It is noteworthy that, in step "(b)" of our process (as described above), dye is formed throughout the emulsion layer(s), the resulting dye density being fairly uniform through each affected emulsion layer. Also, at this point in our process, each layer has a silver image record, and otherwise a uniform, very low level background silver fog. The silver-dye-bleaching of an element containing this type of metallic silver distribution results in the "bleaching" of dye imagewise, to thereby form a positive color image. In the non-image areas, only an insignificant quantity of dye is destroyed because of the very low concentration of metallic silver in the fogged background areas of the element.

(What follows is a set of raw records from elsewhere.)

-- ==== Sys2Proof/Laws/Operands.lean ====
section
/-! SUPPORT. What the resolver depends on, and what a store through it changes. -/

namespace Sys2Proof.Machine

/-- Zero-page addresses are below 0100 (40_execution_core.md R106 to R108). -/
theorem zeroPage_toNat (b : Byte) : (zeroPage b).toNat = b.toNat := by
  simp [zeroPage, zext16]; omega

/-- The effective address depends on X, Y, memory and the profile alone. -/
theorem effectiveAddress_congr {s t : State} (hx : s.x = t.x) (hy : s.y = t.y) (hm : s.mem = t.mem)
    (hp : s.profile = t.profile) (o : MemOperand) : effectiveAddress o s = effectiveAddress o t := by
  cases o <;> simp [effectiveAddress, zeroPagePointer, loadByte, hx, hy, hm, hp]

/-- The operand value depends on X, Y, memory and the profile alone. -/
theorem operandValue_congr {s t : State} (hx : s.x = t.x) (hy : s.y = t.y) (hm : s.mem = t.mem)
    (hp : s.profile = t.profile) (o : MemOperand) : operandValue o s = operandValue o t := by
  simp [operandValue, loadByte, effectiveAddress_congr hx hy hm hp, hm]

@[simp] theorem storeOperand_mem (o : MemOperand) (v : Byte) (s : State) :
    (storeOperand o v s).mem = Memory.write s.mem (effectiveAddress o s) v := rfl

@[simp] theorem flag_storeOperand (f : Flag) (o : MemOperand) (v : Byte) (s : State) :
    flag f (storeOperand o v s) = flag f s := rfl

@[simp] theorem storeOperand_a (o : MemOperand) (v : Byte) (s : State) : (storeOperand o v s).a = s.a := rfl
@[simp] theorem storeOperand_x (o : MemOperand) (v : Byte) (s : State) : (storeOperand o v s).x = s.x := rfl
@[simp] theorem storeOperand_y (o : MemOperand) (v : Byte) (s : State) : (storeOperand o v s).y = s.y := rfl
@[simp] theorem storeOperand_sp (o : MemOperand) (v : Byte) (s : State) : (storeOperand o v s).sp = s.sp := rfl
@[simp] theorem storeOperand_p (o : MemOperand) (v : Byte) (s : State) : (storeOperand o v s).p = s.p := rfl
@[simp] theorem storeOperand_pc (o : MemOperand) (v : Byte) (s : State) : (storeOperand o v s).pc = s.pc := rfl
@[simp] theorem storeOperand_cycles (o : MemOperand) (v : Byte) (s : State) : (storeOperand o v s).cycles = s.cycles := rfl
@[simp] theorem storeOperand_run (o : MemOperand) (v : Byte) (s : State) : (storeOperand o v s).run = s.run := rfl
@[simp] theorem storeOperand_profile (o : MemOperand) (v : Byte) (s : State) : (storeOperand o v s).profile = s.profile := rfl

end Sys2Proof.Machine
end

The "amplifier/developer solution" referred to in step (b) of our process is comprised of (i) at least one color-forming reducing agent (a colorless color developing agent) plus (ii) a cobalt (III) complex oxidizing agent having a coordination number of 6. The color-forming reducing agent and the cobalt (III) complex amplifier oxidizing agent are catalyzed to react by the silver present in the photographic element. Both the image silver and the silver produced by fogging of background areas offers sufficient catalyst to cause essentially complete formation of dye. Since the redox reaction of the color-forming reducing agent and the cobalt (III) complex amplifier oxidizing agent occur uniformly over the entire area of the photographic element, the image dye is formed uniformly over the entire area of the photographic element.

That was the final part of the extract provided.